Last week, I heard a story on BBC News Hour that I wish I hadn’t. It was about a mass killing in a small village in Guatemala. The incident happened decades ago, though I don’t recall having heard about it before.
The newscaster—in his matter-of-fact tone, with his authoritative British accent—spoke of acts so brutal that I cried as I heard them described, moaned as if I’d been wounded. I had to choke away the visceral emotion because I was driving, but the story shook me up for some time afterward. The magnitude of the violence done to men, women, and children was/is just so incomprehensible. I couldn’t imagine how anyone could come to the place where they could do such unspeakable things.
I’ll give you the (abridged, edited) Wikipedia version.
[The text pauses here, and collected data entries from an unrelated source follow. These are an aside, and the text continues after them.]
-- ==== Sys2Proof/Machine/Core.lean ====
section
/-! DEFINITION. The machine as the host takes it. -/

def Sys2Proof.core : Host.Core :=
  { State := Sys2Proof.Machine.State, Fault := Sys2Proof.Machine.Fault, Refusal := Sys2Proof.Machine.Refusal,
    step := Sys2Proof.Machine.step, reset := Sys2Proof.Machine.State.reset }
end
Warning: if you don’t know this story, prepare to be disturbed … don’t read it if you are hyper-sensitive to the suffering of others.
On the 6th of December 1982, during the de facto presidency of General Efraín Ríos Montt, around 250 people – including women, the elderly, and children – were killed in Dos Erres by commandos working as government forces as a part of the government’s “scorched earth” policy.
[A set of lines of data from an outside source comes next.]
/-- A state between operations with room for 100 bytes. -/
def idle : State := { State.reset with params := ⟨1, 100⟩ }

/-- The same with room for fewer bytes. -/
def narrow (cap : Nat) : State := { State.reset with params := ⟨1, cap⟩ }

/-- A state inside an operation. -/
def inside (a : Active) : State := { idle with active := some a }

/-- A writer with three bits placed after one whole byte. -/
def writing (cap : Nat) : State := { narrow cap with bw := some ⟨.msb, 0xA0, 3, [0x35]⟩ }

/-- A row of white pixels. -/
def whites (n : Nat) : List Polarity := List.replicate n .white

/-- The decoder of a Huffman stream. -/
def decoderOn (columns : Nat) (input : List Byte) : State := { idle with hufDec := some (HufDec.fresh input columns) }

/-! ## Well-formedness: each check refuses a term that is ill formed in its operand -/

theorem test_wf_rmSet_zero : WellFormed ⟨1, 100⟩ (.rmSet (.index 7) 0) = false := by decide
theorem test_wf_rmSet_above : WellFormed ⟨1, 100⟩ (.rmSet (.index 7) 65537) = false := by decide
theorem test_wf_bwInit : WellFormed ⟨1, 100⟩ (.bwInit 2) = false := by decide
theorem test_wf_bwWrite : WellFormed ⟨1, 100⟩ (.bwWrite 1 17) = false := by decide
theorem test_wf_brInit : WellFormed ⟨1, 100⟩ (.brInit 2 []) = false := by decide
theorem test_wf_brRead : WellFormed ⟨1, 100⟩ (.brRead 17) = false := by decide
theorem test_wf_hufEncBegin : WellFormed ⟨1, 100⟩ (.hufEncBegin 0) = false := by decide
theorem test_wf_hufEncLine : WellFormed ⟨1, 100⟩ (.hufEncLine (.runs [(.white, 0)])) = false := by decide
theorem test_wf_hufDecBegin : WellFormed ⟨1, 100⟩ (.hufDecBegin [] 65537) = false := by decide
theorem test_wf_cvEnc_sample : WellFormed ⟨1, 100⟩ (.cvEnc [⟨[1, 2], 3⟩] 3) = false := by decide
theorem test_wf_cvEnc_count : WellFormed ⟨1, 100⟩ (.cvEnc [⟨[1], 0⟩] 0) = false := by decide
theorem test_wf_reserved : WellFormed ⟨1, 100⟩ (.reservedOpcode 0x52) = false := by decide
theorem test_wf_lzwString : WellFormed ⟨1, 100⟩ (.lzwString 257) = false := by decide
theorem test_wf_lzwIllegal : WellFormed ⟨1, 100⟩ (.lzwIllegal 4096) = false := by decide
theorem test_wf_sbLength : WellFormed ⟨1, 100⟩ (.sbLength 0) = false := by decide
theorem test_wf_pbRepeat : WellFormed ⟨1, 100⟩ (.pbRepeat 0) = false := by decide
theorem test_wf_cvPacket : WellFormed ⟨2, 100⟩ (.cvPacket [5] 2) = false := by decide
theorem test_wf_a85Digit : WellFormed ⟨1, 100⟩ (.a85Digit 85) = false := by decide
theorem test_wf_a85Whitespace : WellFormed ⟨1, 100⟩ (.a85Whitespace 0x0A) = false := by decide
theorem test_wf_a85Illegal : WellFormed ⟨1, 100⟩ (.a85Illegal 0x21) = false := by decide

/-! ## Decoding: words written out from the spec -/

/-- The code words of R80 as its column "code word" writes them, with their lengths. -/
def whiteTermWords : List (Nat × Nat × Instr) :=
  ([(8, 0b00110101, .wTerm0), (6, 0b000111, .wTerm1), (4, 0b0111, .wTerm2),
    (4, 0b1000, .wTerm3), (4, 0b1011, .wTerm4), (4, 0b1100, .wTerm5),
    (4, 0b1110, .wTerm6), (4, 0b1111, .wTerm7)] : List (Nat × Nat × Instr)) ++
  ([(5, 0b10011, .wTerm8), (5, 0b10100, .wTerm9), (5, 0b00111, .wTerm10),
    (5, 0b01000, .wTerm11), (6, 0b001000, .wTerm12), (6, 0b000011, .wTerm13),
    (6, 0b110100, .wTerm14), (6, 0b110101, .wTerm15)] : List (Nat × Nat × Instr)) ++
  ([(6, 0b101010, .wTerm16), (6, 0b101011, .wTerm17), (7, 0b0100111, .wTerm18),
    (7, 0b0001100, .wTerm19), (7, 0b0001000, .wTerm20), (7, 0b0010111, .wTerm21),
    (7, 0b0000011, .wTerm22), (7, 0b0000100, .wTerm23)] : List (Nat × Nat × Instr)) ++
  ([(7, 0b0101000, .wTerm24), (7, 0b0101011, .wTerm25), (7, 0b0010011, .wTerm26),
    (7, 0b0100100, .wTerm27), (7, 0b0011000, .wTerm28), (8, 0b00000010, .wTerm29),
    (8, 0b00000011, .wTerm30), (8, 0b00011010, .wTerm31)] : List (Nat × Nat × Instr)) ++
  ([(8, 0b00011011, .wTerm32), (8, 0b00010010, .wTerm33), (8, 0b00010011, .wTerm34),
    (8, 0b00010100, .wTerm35), (8, 0b00010101, .wTerm36), (8, 0b00010110, .wTerm37),
    (8, 0b00010111, .wTerm38), (8, 0b00101000, .wTerm39)] : List (Nat × Nat × Instr)) ++
  ([(8, 0b00101001, .wTerm40), (8, 0b00101010, .wTerm41), (8, 0b00101011, .wTerm42),
    (8, 0b00101100, .wTerm43), (8, 0b00101101, .wTerm44), (8, 0b00000100, .wTerm45),
    (8, 0b00000101, .wTerm46), (8, 0b00001010, .wTerm47)] : List (Nat × Nat × Instr)) ++
  ([(8, 0b00001011, .wTerm48), (8, 0b01010010, .wTerm49), (8, 0b01010011, .wTerm50),
    (8, 0b01010100, .wTerm51), (8, 0b01010101, .wTerm52), (8, 0b00100100, .wTerm53),
    (8, 0b00100101, .wTerm54), (8, 0b01011000, .wTerm55)] : List (Nat × Nat × Instr)) ++
  ([(8, 0b01011001, .wTerm56), (8, 0b01011010, .wTerm57), (8, 0b01011011, .wTerm58),
    (8, 0b01001010, .wTerm59), (8, 0b01001011, .wTerm60), (8, 0b00110010, .wTerm61),
    (8, 0b00110011, .wTerm62), (8, 0b00110100, .wTerm63)] : List (Nat × Nat × Instr))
In the early afternoon, the Kaibiles separated out the children, and began killing them. They bashed the smallest children’s heads against walls and trees, and killed the older ones with sledgehammer blows to the head. Their bodies were dumped in a well. Next, the commandos interrogated the men and women one by one, then shot or bashed them with the hammer, and dumped them in the well. They raped women and girls, and ripped the fetuses out of pregnant women. The massacre continued throughout 7 December. On the morning of 8 December, as the Kaibiles were preparing to leave, another 15 persons, among them children, arrived in the hamlet. With the well already full, they took the newcomers to a location half an hour away, then shot all but two of them. They kept two teenage girls for the next few days, raping them repeatedly and finally strangling them.
This is such a heart-wrenching story. It’s crushingly sad. I could hear the weeping and the screaming and the pleading of the villagers (especially the children) as they witnessed these horrors and begged not to be killed. Yet the hammer blows were delivered, the bodies mauled, the corpses tossed in the well. One after another, as if they were no more than garbage. The “how could any human being do this to other human beings” question kept gnawing at me as I tried to get those heinous images and (imagined) sounds out of my mind.
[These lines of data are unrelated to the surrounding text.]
/-- The end of the last frame of HALTING: STOPPED is entered, SEQ_STOPPED raised, the halt cause cleared
(R33). -/
def finishHalt (s : State) : State :=
  let s1 := enterStopped s
  let s2 := match s1.seq.haltCause with
    | none => s1
    | some c => raise PortSet.all .seqStopped (portByte c.port) c.kind.value s1
  s2.withSeq { s2.seq with haltCause := none }

/-- After a frame has ended: the next frame begins in RUNNING; in HALTING the sequencer stops (R33, R38,
R39). -/
def nextFrame (s : State) : State :=
  match s.seq.state with
  | .running => beginFrame s
  | .halting => finishHalt s
  | .stopped => s
  | .starting => s

/-! ### Run votes (R28 to R30, R35) -/

/-- The run-vote set has become empty, by the last STOP or session end of port n (R28, R30, R35). -/
def votesEmptied (n : Port) (kind : HaltKind) (s : State) : State :=
  match s.seq.state with
  | .starting => enterStopped s
  | .running => s.withSeq { s.seq with state := .halting, haltCause := some ⟨n, kind⟩ }
  | .stopped => s
  | .halting => s

/-- Port n leaves the run-vote set (R30, R35). -/
def dropVote (n : Port) (kind : HaltKind) (s : State) : State :=
  let votes := s.seq.votes.drop n
  let s1 := s.withSeq { s.seq with votes := votes }
  if votes.isEmpty then votesEmptied n kind s1 else s1

/-- RUN of port n (R29). -/
def runBlock (n : Port) (s : State) : Reply × State :=
  let s1 := s.withSeq { s.seq with votes := s.seq.votes.add n }
  let s' := match s.seq.state with
    | .stopped =>
      tryStart (powerUp (s1.withSeq { s1.seq with
        state := .starting, starter := some n, haltCause := none, sync := restSync s.seq.source }))
    | .starting => s1
    | .running => s1
    | .halting => s1.withSeq { s1.seq with state := .running, haltCause := none }
  (Reply.ok [s'.seq.state.value], s')

/-- Meaning of RUN (R29). -/
def execRun (n : Port) (tag : Byte) (s : State) : Host.Outcome State Fault Refusal :=
  hostCommand n tag (.run n tag) (runBlock n) s

/-- STOP of port n (R30). -/
def stopBlock (n : Port) (s : State) : Reply × State :=
  if s.seq.votes.has n = false then (Reply.refuse .notVoter, s)
  else
    let s' := dropVote n .stop s
    (Reply.ok [s'.seq.state.value], s')

/-- Meaning of STOP (R30). -/
def execStop (n : Port) (tag : Byte) (s : State) : Host.Outcome State Fault Refusal :=
  hostCommand n tag (.stop n tag) (stopBlock n) s

/-- SEQ's share of a session end: the vote, then the spot entries (R35, R78, R165). -/
def seqSessionEnd (n : Port) (s : State) : State :=
  let s1 := if s.seq.votes.has n then dropVote n .sessionEnd s else s
  spotSessionEnd n s1

/-! ### CONFIG_TIMING (R48, R49) -/

/-- CONFIG_TIMING (R48). -/
def configTimingBlock (slots divider source timeout : Byte) (s : State) : Reply × State :=
  match rangeOf 1 16 slots, dividerOf divider, sourceOf source, rangeOf 1 255 timeout with
  | some sl, some d, some src, some t =>
    if s.seq.state ≠ .stopped then (Reply.refuse .busyState, s)
    else if planFits sl s.subt.plan = false then (Reply.refuse .noCapacity, s)
    else (Reply.ok [], s.withSeq { s.seq with
      slots := sl, divider := d, source := src, syncTimeout := t, sync := restSync src })
  | _, _, _, _ => (Reply.refuse .badArgument, s)

/-- Meaning of CONFIG_TIMING (R48). -/
def execConfigTiming (n : Port) (tag slots divider source timeout : Byte) (s : State) :
    Host.Outcome State Fault Refusal :=
  hostCommand n tag (.configTiming n tag slots divider source timeout)
    (configTimingBlock slots divider source timeout) s

/-! ### Frame timer, SYNC edges and sync timer (R38, R39, R45, R46) -/

/-- The frame timer expires (R33, R38). A timer that is stopped does not expire (log 4). -/
def frameExpiry (s : State) : State :=
  match s.seq.frameTimer with
  | none => s
  | some _ =>
    match s.seq.state with
    | .running => nextFrame (endFrame s)
    | .halting => nextFrame (endFrame s)
    | .stopped => s
    | .starting => s

/-- Meaning of FRAME_TIMER_EXPIRY (R38). -/
def execFrameTimerExpiry (s : State) : Host.Outcome State Fault Refusal := unlessReset frameExpiry s

/-- The frame that an edge ends: cut when the edge is early, else ended in the ordinary way (R43). -/
def edgeEnd (s : State) : State := if edgeIsEarly s then cutFrame .syncEarly s else endFrame s

/-- The frame that a regaining edge ends: SYNC_REGAINED takes the place of SYNC_EARLY (R46). -/
def regainEnd (s : State) : State :=
  if edgeIsEarly s then cutFrame .syncRegained s
  else raise PortSet.all .syncRegained 0 0 (endFrame s)

/-- A SYNC edge while frames run (R39, R46). -/
def edgeInFrame (s : State) : State :=
  match s.seq.sync with
  | .locked => nextFrame (edgeEnd s)
  | .fallback =>
    nextFrame (regainEnd (s.withSeq { s.seq with
      sync := .locked, frameTimer := none, syncTimer := some (syncLoad s.seq) }))
  | .off => s
  | .waiting => s

/-- A SYNC edge in STARTING: the first boundary when both conditions of R32 hold, else ignored (R32). -/
def edgeInStarting (s : State) : State :=
  if s.seq.sync = .waiting ∧ s.conv.power = .ready ∧ s.conv.conversion = none then
    firstBoundary (s.withSeq { s.seq with sync := .locked })
  else s

/-- A SYNC rising edge (R32, R34, R39, R46). With an INTERNAL source the pin is not used. -/
def takeEdge (s : State) : State :=
  match s.seq.source with
  | .internal => s
  | .external =>
    match s.seq.state with
    | .stopped => s
    | .starting => edgeInStarting s
    | .running => edgeInFrame s
    | .halting => edgeInFrame s

/-- Meaning of SYNC_EDGE (R39). -/
def execSyncEdge (s : State) : Host.Outcome State Fault Refusal := unlessReset takeEdge s

/-- Sync is lost: FALLBACK, the sync timer stopped, SYNC_LOST raised (R45). -/
def loseSync (s : State) : State :=
  raise PortSet.all .syncLost 0 0 (s.withSeq { s.seq with sync := .fallback, syncTimer := none })

/-- The sync timer expires (R45). A timer that is stopped does not expire (log 4). -/
def syncExpiry (s : State) : State :=
  match s.seq.syncTimer with
  | none => s
  | some _ =>
    match s.seq.state with
    | .stopped => s
    | .starting => firstBoundary (loseSync s)
    | .running => nextFrame (endFrame (loseSync s))
    | .halting => nextFrame (endFrame (loseSync s))

/-- Meaning of SYNC_TIMER_EXPIRY (R45). -/
def execSyncTimerExpiry (s : State) : Host.Outcome State Fault Refusal := unlessReset syncExpiry s

/-! ### Warm-up (R60) -/

/-- CONV reports READY or a completion: SEQ may take the first boundary, the spot queue may begin standalone
service, and the power-down condition is judged (R31, R32, R60, R61, R73). -/
def converterFree (s : State) : State := judgePower (startStandalone (tryStart s))

/-- The warm-up timer expires (R60). Outside WARMING there is no timer to expire (log 4). -/
def warmUpEnd (refin : RefLevel) (s : State) : State :=
  let s0 := setRefin refin s
  if s.conv.power = .warming then
    converterFree (s0.withConv { s0.conv with power := .ready, warmUp := none })
  else s0

/-- Meaning of WARM_UP_EXPIRY (R60). -/
def execWarmUpExpiry (refin : RefLevel) (s : State) : Host.Outcome State Fault Refusal :=
  unlessReset (warmUpEnd refin) s

/-! ### Slots (R37, R41) -/

/-- Spot entries assigned to a list entry are in flight once its conversion begins (R66). -/
def launchSpots (slot : Nat) (l : List SpotEntry) : List SpotEntry :=
  l.map fun e => if e.place = .listed slot then { e with place := .inFlight } else e

/-- The next slot begins, with no list entry in it: it passes without conversion (R37). -/
def passSlot (s : State) : State := s.withSeq { s.seq with slot := s.seq.slot + 1 }

/-- The next slot begins and the conversion of its list entry is begun, credited to the current frame (R37,
R41). -/
def beginSlot (x : ListEntry) (s : State) : State :=
  let s1 := s.withSeq { s.seq with
    slot := s.seq.slot + 1, spots := launchSpots x.slot s.seq.spots }
  beginConversion x.input (some s.seq.fn) x.due s1

/-- The list entry of the next slot, if it has one. -/
def nextEntry (s : State) : Option ListEntry := s.seq.list.find? fun x => x.slot == s.seq.slot + 1

/-- Do frames run, so that slots begin (R37)? -/
def inFrame (s : State) : Bool := s.seq.state == .running || s.seq.state == .halting

/-- The next slot of the frame begins (R37). No slot begins outside a frame, after slot S, or before the
conversion in progress has completed (log 4). -/
def slotBegin (refin : RefLevel) (s : State) : State :=
  let s0 := setRefin refin s
  if inFrame s = false ∨ s.seq.slots ≤ s.seq.slot ∨ s.conv.conversion ≠ none then s0
  else match nextEntry s with
    | none => passSlot s0
    | some x => if s.conv.power = .ready then beginSlot x s0 else s0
Fear, I suppose is the only answer that makes any sense (truthfully, the reality of this incident makes no rational sense, but it happened so I suppose we are forced to analyze it, try to understand it). One assumes this General Montt was a man to be feared. One assumes it was made clear to the soldiers that if they didn’t exterminate everyone they would be killed, maybe their families too. Did they have to use sledgehammers? (As a matter of degree, shooting seems like it would have been a more “humane” style of execution, though still abominable.) Perhaps even the raping was part of the “scorched earth” policy. Or did the soldiers just do that because they could? No one could stop them. No one was going to survive to give testimony.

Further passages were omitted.